North America has witnessed phenomenal growth in Oil supplies and is among the largest contributor to non-OPEC oil supply growth.
However, pipeline bottlenecks have created problems for WTI sweet crude oil making it the cheapest Oil available due to the glut despite Libyan tensions pushing up oil prices globally.
How long will WTI crude oil with delivery point at Cushing, Oklahoma remain the benchmark for the global commodity? It may not last beyond 2014, according to an analysis by Bank of America-Merrill Lynch (BofAML). North American crude oil supplies are surging at a fast pace and US was the largest contributor to non-OPEC oil supply growth in 2010, adding nearly 370,000 b/d, and Canadian oil output increased by 150,000 b/d/. Presently, refineries around Oklahoma are flooded with crude oil and capacities stretched to the limit.
The retention of benchmark status for WTI crude rests on how soon it may be able to build new pipeline capacity to transport Oil as the present system is already stretched. “The refineries in the Midwest PADD2 and in the Rockies PADD 4 regions cannot cope with the growing volumes of crude, and the pipeline system cannot bring all the surplus crude to the Gulf Coast.
The market’s hope seems to rest on two pipelines from Cushing to Texas with capacity exceeding 650 thousand b/d that could come on line by 2013/14. While this additional capacity should help close the WTI-Brent gap, a broader question remains on whether WTI will be a relevant benchmark at all by 2014, BofAML analysis said.
With crude oil flows continuing to grow and refineries struggling to process the soaring volumes, refining margins, as well as the value of storage, have soared around the Midwest. In particular, gasoline and distillate crack spreads have widened to record seasonal levels, BofAML analysis said.On the other hand the refineries processing Brent Crude are not enjoying the same kind of margins. Recent company reports suggest that firms suchas Frontier and Holly that operate refineries in the Midwest have experienced a substantial increase in earnings. Frontier has large heavy crude capabilities at its Cheyenne refinery and direct access to WTI at their El Dorado, Kansas refinery with about 33% of their crude slate coming from WTI. Meanwhile, Holly’s Tulsa, Oklahoma refinery is running over 100 thousand b/d of WTI, representing about 40% of capacity.
Surplus oil in PADD 2 region are being moved to other parts of USA where refining capacitiies are available but they are limited by pipeline supply bottlenecks especially to US Gulf Coast.Similarly, crude oil movements into PADD 4, the Rockies, have accelerated ) towards the end of last year.
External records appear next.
/-- Every command whose sources are written completes with its own frame or with an error. -/
theorem exec_completesAs (i : Instr) (hr : s.Ready i) : s.CompletesAs i (exec i s) := by
  cases i with
  | cset k => exact execCset_completesAs k hr
  | fsqr rd ra k => exact execFsqr_completesAs rd ra k hr
  | nsqr rd ra k => exact execNsqr_completesAs rd ra k hr
  | fldc rd k => exact execFldc_completesAs rd k
  | nldc rd k => exact execNldc_completesAs rd k
  | fld rd => exact execFld_completesAs rd
  | fltp => exact execFltp_completesAs
  | nld rd => exact execNld_completesAs rd
  | pdec rd => exact execPdec_completesAs rd
  | pencx ra => exact execPencx_completesAs ra hr
  | nop => exact completesAs_succeed rfl (succeeded_complete s)
  | fsqrt rd ra =>
    exact completesAs_reading hr (completesAs_succeed rfl
      (Succeeded_setC (succeeded_setF s rd _) (by simp) _))
  | padd rd ra rb =>
    exact completesAs_reading hr (completesAs_succeed rfl
      (Succeeded_setC (succeeded_setP s rd _) (by simp) _))
  | fst ra => exact completesAs_reading hr (completesAs_output (be32_ne_nil _) rfl rfl rfl)
  | nst ra => exact completesAs_reading hr (completesAs_output (be32_ne_nil _) rfl rfl rfl)
  | penc ra => exact completesAs_reading hr (completesAs_output (uncompressed_ne_nil _) rfl rfl rfl)
  | pencc ra => exact completesAs_reading hr (completesAs_output (compressed_ne_nil _) rfl rfl rfl)
  | fadd | fsub | fmul | finv | fnegc | fsel | ftom | ffromm | fmov =>
    exact completesAs_reading hr (completesAs_setF rfl rfl rfl)
  | nadd | nsub | nmul | ninv | nmov | impsig =>
    exact completesAs_reading hr (completesAs_setN rfl rfl rfl)
  | pinf | pgen => exact completesAs_setP rfl rfl rfl
  | pmov | pdbl | pnegc | psel | pmul | pbmul =>
    exact completesAs_reading hr (completesAs_setP rfl rfl rfl)
  | feq | pisinf => exact completesAs_reading hr (completesAs_setC rfl rfl rfl)

/-- Recording a read leaves some record: the one there was, or the new one. -/
theorem exists_recordUninit_eq (s : State) (r : RegName) :
    ∃ r', s.recordUninit r = { s with uninit := some r' } :=
  ⟨s.uninit.getD r, by unfold State.recordUninit; cases s.uninit <;> rfl⟩

/-- Settles O7: an illegal command raises an error, a ready one completes with its frame, and any other
only records the read. -/
theorem commandFrames : Obligations.CommandFrames := by
  intro i s t ht
  rcases exec_cases (s := s) i with ⟨-, he⟩ | ⟨-, hr, -⟩ | ⟨-, hr, r, -, he⟩
  · cases he.symm.trans ht
    exact .inr (.inl ⟨by simp, raised_complete s 6⟩)
  · obtain ⟨u, he, hu⟩ := exec_completesAs i hr
    cases he.symm.trans ht
    exact hu.elim .inl (.inr ∘ .inl)
  · cases he.symm.trans ht
    exact .inr (.inr ⟨hr, exists_recordUninit_eq s r⟩)

/-- Settles O9: the third case of what a command can do, the only one a legal command with an unwritten
source leaves. -/
theorem uninitReadIsRecorded : Obligations.UninitReadIsRecorded := by
  intro i s hw hn
  rcases exec_cases (s := s) i with ⟨hnw, -⟩ | ⟨-, hr, -⟩ | ⟨-, -, r, hu, he⟩
  · exact absurd hw hnw
  · exact absurd hr hn
  · exact ⟨r, hu, he⟩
But refineries around the Rockies are
already operating at very high levels, and we see limited scope for further crude oil movements into PADD 4
With the pipeline system saturated, shippers have moved on to other sources of transport including rail and truck to take advantage of the price differentials
between landlocked WTI and Gulf Coast seaborne grades such as Light Louisiana Sweet and HLS (Chart 17).
“We estimate that the cost of railing oil from Cushing to St James in Texas varies from $7/bbl to $10/bbl, but even there capacity will likely only amount to an estimated 100 thousand b/d, which is still a substantial increase from last year’s estimate of 45 thousand b/d. Trucking oil out of Cushing is an even more expensive endeavour, with the cost per barrel estimated to be another $4/bbl to $5/bbl above railing. With no other alternatives to move crude oil from Cushing to the Gulf Coast, WTI-Brent differentials in the front-end of the curve traded as wide as $16/bbl in recent months,” BofAML analysis said.
With light sweet barrels around Cushing starting to draw, WTI crude oil timespreads have started to compress at a phenomenal speed, even despite the record crude oil inventory levels at Cushing. This suggests that the WTI-Brent spread could follow and that WTI prices could continue to rise into the US driving season. Historically, the relationship between timespreads and WTI-Brent spreads has been very strong, as backwardation at Cushing typically signalled a premium of the North American benchmark over Brent. This relationship, however, has become a bit more murky in recent months, as the glut of crude oil
in the Midwest developed . One potential relief factor is the build out of storage capacity at Cushing, which could tighten timespreads further. Storage capacity at Cushing is currently estimated at 55 million bbl and is expected to grow by 12 million bbl, or 18%, by the end of the year, BofAML analysis added.